Generate an ‘improved’ latin hypercube design matrix.

This implementation uses an algorithm with quadratic run time. It is a greedy construction heuristic starting with a randomly chosen point. In each iteration, a number of random candidates is evaluated by a criterion that considers a candidate’s distance to the previously chosen points. The best point according to this criterion is included in the LHD. The concept originally stems from [Beachkofski2002]. The algorithm implemented here was proposed in [Wessing2015].

Parameters:
  • num_points (int) – The number of points to generate.
  • dimension (int) – The dimension of the space.
  • num_candidates (int, optional) – The number of random candidates considered for every point to be added to the LHD.
  • target_value (float, optional) – The distance a candidate should ideally have to the already chosen points of the LHD.
  • dist_matrix_function (callable, optional) – Defines the distance used.
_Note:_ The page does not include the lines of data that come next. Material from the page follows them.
-- ==== Sys2Proof/Machine/Regs.lean ====
section
/-! DEFINITION. The register tables of the spec: one descriptor per register table (00 "Registers"), and the bit range of
every named field. The bit ranges are pairs (high, low) (00 R9). -/
namespace Sys2Proof.Machine
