/-- One scan result of an SQ, in unit order: an admitted entry or a skip (03 R96, R99, R102). -/
structure Item where
  unit : W64
  len : Nat
  skip : Bool
  /-- units as read; the header is the first (03 R84) -/
  units : List (BitVec 256)
  seq : W32
  /-- slot of the target CQ in the function, and whether it is not the CQ named (0xF001) -/
  cq : Nat
  f001 : Bool
  /-- both copies written; ACCEPT moved past it; dispatched or completed at dispatch; completion decided; completion written -/
  durable : Bool
  accepted : Bool
  dispatched : Bool
  decided : Bool
  posted : Bool
  /-- placed by a recovery procedure (05 R180) -/
  recovered : Bool
  /-- fragments of a kind 3 entry, once its tables were read (03 R89) -/
  frags : Option (List (W64 × Nat))
  /-- a fragment table read is outstanding: address that is read, the number of the table, descriptors of it that have landed before, and the
  fragments so far -/
  fragWait : Option (W64 × Nat × Nat × List (W64 × Nat))
  /-- MSEQ of the mirror record of its acceptance in a camp (11 R387) -/
  mseq : Option Nat
  /-- channel context it was dispatched to -/
  ctx : Option Nat
  /-- recover_entry is still to run: the image changed, its pitch's scratchpad was lost (05 R188) -/
  again : Option (Bool × Bool)
  /-- the progress record it is placed from, the context that holds it (8,192: none), whether its command has NOTIFY, and the COUNT of its
  step or chain (05 R182, R188) -/
  resume : Option (Nat × BitVec 512 × Bool × Nat)
  /-- a context whose progress record is the entry's until the context it was placed in writes its own (05 R177, R188) -/
  stale : Option Nat
  deriving DecidableEq, Repr

/-- A scan round (03 R96): waiting for PRODUCER, or for ring units up to `limit`; `units` have landed, from NEXT on; `fresh`:
waiting for the second read of the entry at NEXT (R88). -/
structure Round where
  gotProducer : Bool
  limit : Nat
  /-- unit index one past the last unit that landed -/
  upTo : Nat
  units : List (BitVec 256)
  fresh : Bool
  /-- ring reads in flight, oldest first: first unit, units still to land, and whether they are fresh copies -/
  reads : List (Nat × Nat × Bool)
  deriving DecidableEq, Repr

/-- A submission queue slot (03). -/
structure SQ where
  assign : W32
  leases : W64
  base : W64
  index : W64
  cfg : W32
  seqBase : W32
  start : W64
  state : Nat
  generation : BitVec 16
  enableErr : Nat
  errorCause : Nat
  accept : W64
  consumed : W64
  completedSeq : W32
  nextUnit : W64
  rescan : Bool
  expected : W32
  round : Option Round
  /-- a round paused by R100: the target CQ slot without a free slot (some), or the SEQ window (none) -/
  paused : Option (Option Nat)
  items : List Item
  tenant : BitVec 12
  master : BitVec 14
  /-- a queue reset is ending the SQ (05 R192) -/
  resetting : Bool
  /-- the state SQ_STATUS shows, and the MSEQ its record waits for in a camp; bits of
the index record still to be written: 0 ACCEPT, 1 CONSUMED and COMPLETED_SEQ, 2 GENERATION (11 R387, 03 R111) -/
  shown : Nat
  gate : Option Nat
  indexDue : Nat
  /-- the home pitch that ASSIGN_QUEUE was given, while a re-home is in force (01 R17) -/
  assignedHome : Option Nat
  /-- taken over from the partner and not enabled since (11 R396) -/
  migrated : Bool
  deriving DecidableEq, Repr
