-- ==== Sys2Proof/Machine/Programs.lean ====
section
/-! DEFINITION. Channel programs: commands, program addresses, fetching, steps, their ends, suspension and dispatch (04, 03 R82,
R89, R90, R103). Contexts are numbered (pitch x 16 + engine) x 64 + context. -/
namespace Sys2Proof.Machine

/-! ## The channel command (04 R124-R126) -/

def cCode (c : BitVec 256) : Nat := bitsOf c 7 0
def cFlag (c : BitVec 256) (n : Nat) : Bool := c.getLsbD (16 + n)
def cDevice (c : BitVec 256) : Nat := bitsOf c 47 32
def cHi (c : BitVec 256) : Nat := bitsOf c 63 48
def cCount (c : BitVec 256) : Nat := bitsOf c 95 64
def cMid (c : BitVec 256) : Nat := bitsOf c 127 96
def cAddr (c : BitVec 256) : Nat := bitsOf c 191 128
def cLo (c : BitVec 256) : Nat := bitsOf c 255 192

def cFollow (c : BitVec 256) : Bool := cFlag c 0
def cFence (c : BitVec 256) : Bool := cFlag c 1
def cTs (c : BitVec 256) : Bool := cFlag c 2
def cJoin (c : BitVec 256) : Bool := cFlag c 3
def cLenok (c : BitVec 256) : Bool := cFlag c 4
def cDrop (c : BitVec 256) : Bool := cFlag c 5
def cPause (c : BitVec 256) : Bool := cFlag c 6
def cNotify (c : BitVec 256) : Bool := cFlag c 7
def cIda (c : BitVec 256) : Bool := cFlag c 8

/-- Codes that move data (04 R125, R156); POST and STAMP write records, which are not channel data (09 R334). -/
def isData (code : Nat) : Bool := [0x09, 0x0A, 0x0B, 0x0C, 0x0D, 0x0E, 0x13, 0x21, 0x30].contains code

/-- Codes that leave COND as it is: NOP, TIC, TIC-COND and NOTE (04 R140). -/
def keepsCond (code : Nat) : Bool := [0x01, 0x02, 0x03, 0x06].contains code

/-- Codes that act on a device of the device table (04 R125). -/
def isDevice (code : Nat) : Bool := decide ((0x0A ≤ code ∧ code ≤ 0x0E) ∨ (0x10 ≤ code ∧ code ≤ 0x3F))

/-! ## Program addresses (04 R127, R134) -/

def progTarget (p a : Nat) : Target :=
  if a / 2 ^ 56 = 0xFE then .ddr (a % 2 ^ 42) else if a / 2 ^ 56 = 0xFD then .sp p (a % 2 ^ 25) else .host a

/-- Bytes `o` to `o` + `n` - 1 of a fragment region, as addresses and lengths. -/
def regionBytes : List (W64 × Nat) → Nat → Nat → List (Nat × Nat)
  | [], _, _ => []
  | (a, l) :: fs, o, n =>
    if n = 0 then []
    else if l ≤ o then regionBytes fs (o - l) n
    else
      let k := min n (l - o)
      (a.toNat + o, k) :: regionBytes fs 0 (n - k)

/-- The fragments of the entry that a context runs. -/
def fragsOf (s : State) (x : Ctx) : List (W64 × Nat) :=
  ((findItem (s.sq x.fn x.slot) x.seq).bind (·.frags)).getD []

/-- Where `n` data bytes of a command lie: none is the program check 0x0105. -/
def resolve (s : State) (x : Ctx) (p : Nat) (c : BitVec 256) (n : Nat) : Option (List (Target × Nat)) :=
  if cIda c then
    let fs := fragsOf s x
    if x.kind = 3 ∧ cAddr c + n ≤ (fs.map (·.2)).foldl (· + ·) 0 then
      some ((regionBytes fs (cAddr c) n).map fun (a, k) => (progTarget p a, k))
    else none
  else some [(progTarget p (cAddr c), n)]
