/-- A frame has been sent, its start-of-frame delimiter leaving at `res.time`: DEVICE_STATUS bit 0 link down, bit 2 send time passed, which
shows in a departure beyond the 2 ns of the timestamp after it (04 R144, R156; DEDUCED, log entry 89). -/
def frameSent (c : Nat) (res : DevResult) (s : State) : State :=
  let x := s.ctx c
  let cmd := x.cmds.headD 0
  let e := devEntry s (cDevice cmd)
  let n := stepTotal x
  let mac := devPort e
  let (s1, bs, k) := readPart c n res s
  if k ≠ 0 then stepFail c k 0 (if k = 0x0402 then emit s1 (.badFrame mac) else s1)
  else
    let trailer := if devPeer e then peerTrailer s x (cFence cmd) else []
    let (pad, s2) := freeBytes (60 - (n + trailer.length)) s1
    let frame := bs ++ pad ++ trailer
    if res.status.getLsbD 0 then stepFail c 0x0501 0 (s2.setCtx c { x with devStatus := 1 })
    else
      let timed := cCode cmd == 0x21
      let ds : BitVec 16 := if timed && lateBy2 (cLo cmd) res.time.toNat then 4 else 0
      let s3 := macAdd (macAdd (emit s2 (.frame mac (trafficClass (devSelect e) (cHi cmd)) (if timed then some (cLo cmd) else none) frame)) mac 0 1)
        mac 1 (frame.length + 4)
      let s4 := sentPart c n s3
      endOrFence c res.time.toNat 0 (s4.setCtx c { s4.ctx c with devStatus := ds })

/-- A frame is taken from the receive queue (04 R138, R155, R159): none there, and the step waits on. -/
def frameRead (c : Nat) (res : DevResult) (s : State) : State :=
  let x := s.ctx c
  let e := devEntry s (cDevice (x.cmds.headD 0))
  let mac := devPort e
  let q := devSelect e % 256
  let r := rxQ s mac q
  match r.frames with
  | [] => s
  | f :: fs =>
    let n := min f.length (stepTotal x)
    let s1 := setRxQ (popArrival s mac q f) mac q { r with frames := fs, overflow := false }
    let (s2, k) := inPart c (f.take n) s1
    let s3 := s2.setCtx c { s2.ctx c with devStatus := BitVec.ofNat 16 (2 * b2n (decide (stepTotal x < f.length)) + 8 * b2n r.overflow) }
    if k ≠ 0 then stepFail c k (s3.ctx c).moved s3 else transferEnd c res.time.toNat (f.length != stepTotal x) s3

/-- The counters of a MAC (04 R456). -/
def macSnapshot (s : State) (mac : Nat) : List Byte :=
  (List.range 8).flatMap fun i => leBytes 8 (Tbl.get 0 s.prog.macCounts (mac * 8 + i)).toNat

def etherDone (c : Nat) (res : DevResult) (s : State) : State :=
  let x := s.ctx c
  let cmd := x.cmds.headD 0
  let e := devEntry s (cDevice cmd)
  let mac := devPort e
  let q := devSelect e % 256
  let code := cCode cmd
  if code = 0x0B ∨ code = 0x21 then frameSent c res s
  else if code = 0x0C then frameRead c res s
  else if code = 0x0D then
    let s1 := if cLo cmd % 4 = 1 then setRxQ s mac q { rxQ s mac q with paused := true }
      else if cLo cmd % 4 = 2 then setRxQ s mac q { rxQ s mac q with paused := false } else s
    endOrFence c (coreNs s) 0 (s1.setCtx c { x with devStatus := 0 })
  else if code = 0x0E then
    let (s1, k) := inPart c (bytesAt (macSnapshot s mac) 0 (min 64 (stepTotal x))) (s.setCtx c { x with devStatus := 0 })
    if k ≠ 0 then stepFail c k (s1.ctx c).moved s1 else transferEnd c (coreNs s) (stepTotal x != 64) s1
  else
    match (rxQ s mac q).frames with
    | [] => s
    | f :: fs =>
      endOrFence c (coreNs s) 0 (setRxQ ((popArrival s mac q f).setCtx c { x with devStatus := 0 }) mac q { rxQ s mac q with frames := fs })

/-! ## Field ports (04 R155, R156, R159, 10 R362-R365) -/

def State.fieldPort (s : State) (q : Nat) : Field := Tbl.get Field.reset s.ports.field q
def State.setFieldPort (s : State) (q : Nat) (f : Field) : State :=
  { s with ports := { s.ports with field := Tbl.set Field.reset s.ports.field q f } }

/-- Codes that a port function supports (04 R155, R156, 10 R362). -/
def fpSupports (fn code : Nat) : Bool :=
  if code = 0x0D ∨ code = 0x0E then decide (1 ≤ fn ∧ fn ≤ 6)
  else if code = 0x0B ∨ code = 0x0C then decide (1 ≤ fn ∧ fn ≤ 4)
  else if code = 0x0A then decide (fn = 1 ∨ fn = 2)
  else if code = 0x30 then fn == 1
  else if code = 0x31 then fn == 6
  else if code = 0x32 then fn == 5
  else false

/-- A settings record lies outside the limits of its function (10 R362, R364). -/
def settingsBad (r : BitVec 128) : Bool :=
  let mode := bitsOf r 15 8
  let div := bitsOf r 31 16
  let baud := bitsOf r 63 32
  match bitsOf r 7 0 with
  | 1 => decide (div < 2)
  | 2 => decide (div < (if mode % 2 = 1 then 8 else 100))
  | 3 => decide (baud < 300 ∨ 12500000 < baud ∨ mode % 4 = 3)
  | _ => false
Default is Manhattan distance on a torus (maximum distance is num_points - 1, well-suited for edge_lhs()).
Returns:

design – Contains integers corresponding to the bins of a virtual grid.

Return type:

(num_points, dimension) numpy array

References

[Beachkofski2002]Beachkofski, B.; Grandhi, R. (2002). Improved Distributed Hypercube Sampling. American Institute of Aeronautics and Astronautics Paper 1274.
diversipy.hycusampling.has_lhd_property(design_matrix)

Check if design matrix has the LHD property.

It is assumed that counting starts from zero and points are arranged row-wise. So, each column must consist of a permutation of range(num_points).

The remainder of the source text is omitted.